Mom turns to me, her expression far too pleasant for this household. "Nissei, I wanted to let you know that you and Issei will be switching schools. You'll be attending one that's much closer."

What the hell is she talking about?

"Uh, what's wrong with our current school? I don't see a reason to change. And if there was a closer one, why didn't we go there from the start?"

She keeps smiling—that unsettling, overly practiced kind of smile that tells you there's some bullshit coming. And then she drops it:

"Well, you see… this school used to be an all-girls school. But this year, they've decided to go coed."

Of course. This wasn't her idea.

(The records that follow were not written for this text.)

/-- The code line that a split runs, with what bounds its age: a line that it runs already stays as it was filled (R269; log entry 44). -/
def enterLine (q : Nat) (sp : Split) : Split :=
  if sp.line.any fun l => l.1 == sp.pc.toNat / 128 then sp else { sp with line := some (sp.pc.toNat / 128, q) }

/-- The state in which a fetched instruction executes: the cluster's TLB has taken the translation of the fetch (R272), and the split has
the line of its word (R269). -/
def afterFetch (s : State) : State :=
  match issuer s with
  | none => s
  | some a =>
    let s1 := tlbFill s (actorView s a) (actorPc a)
    match a with
    | .gang gid g si _ => modSplit s1 gid si (enterLine (gangBound s g).pk)
    | .mcc .. => s1

/-- The granted split cannot issue an instruction yet: a late landing holds a source of it (R251, R257). -/
def awaitsSource (s : State) (i : Instr) : Bool :=
  match issuer s with
  | some (.gang _ g _ sp) => heldByLanding sp && readsAwaited g sp i
  | _ => false

/-- The cells that an instruction of a split writes as it retires. -/
def cellsWritten (g : Gang) (sp : Split) (i : Instr) : List Nat :=
  (vWrites i).flatMap fun j => (lanesOf sp.mask).map fun l => (g.wbase + j) * 64 + l

/-- What an instruction leaves: the late landings of its split, where it had any, give up the registers that a retired instruction has
written (R29). -/
def afterLate (s : State) (i : Instr) (o : Outcome) : Outcome :=
  match issuer s, o with
  | some (.gang gid g si sp), .next t =>
    if heldByLanding sp && (tget t.gangs gid).any (fun x => x.rtc != g.rtc) then .next (modSplit t gid si (outlive (cellsWritten g sp i))) else o
  | _, o => o

/-- The granted unit fetches one word and executes it, once the sources of its instruction are there, or takes the trap of R74. -/
def issueNext (s : State) : Outcome :=
  match fetched s with
  | none => .next s
  | some (.error _) => execInstructionFetchFault s
  | some (.ok w) =>
    match decodeWord w.toNat with
    | some i => if awaitsSource s i then .next (afterFetch s) else afterLate s i (exec i (afterFetch s))
    | none => execNonInstructionWord w.toNat (afterFetch s)

/-! ### Who may issue (R251, R254) -/

/-- A gang may issue: it runs on an active cluster of a partition that runs, is not stopped for a save, and holds the stair unit if
its region is in its body (R277, R289, R298). -/
def mayIssue (s : State) (gid : Nat) (g : Gang) : Bool :=
  g.status == .running && isResident s g && partRuns s g.part && clusterRuns s (gangCluster g)
  && !((tget s.cohorts g.cohort).any (fun c => c.preempt) && gangStops g)
  && (regionState g != 2 || (getCore s g.core).stair == some gid)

It was the horn dog's. He's still smiling like Diddy staring at LeBron—way too happy, like his fantasy just became law.

I take a deep breath, trying not to combust. Okay, stay calm. Let's hear her out before I throw a chair.

"But Mom," I say, struggling to keep my voice even, "our current school is fine. There's no reason to switch."

Still smiling—almost too much now—she goes on. "Well, I didn't know about it, but Issei found out while he was out with his… friends. Turns out, they're all enrolling there, too. And I think it'd be good for you two to go to the same school. I want you nearby."

Of course. He was probably ogling the girls there, drooling like a cartoon wolf, and somehow used that as a justification to drag me along.

I open my mouth to argue, but she cuts in again.

"Oh, and I heard it's actually one of the top-ranked schools in the country."

Yeah, right. Sure. And pigs fly.

This isn't about academics. It's about Issei living out his harem fantasy in real-time. But then something clicks.

Wait… isn't that the school where all the devils hang out? The one where the story starts?

Damn.

So this is it. I'm being pulled into the High School DxD world whether I like it or not.

Looks like things are about to get complicated.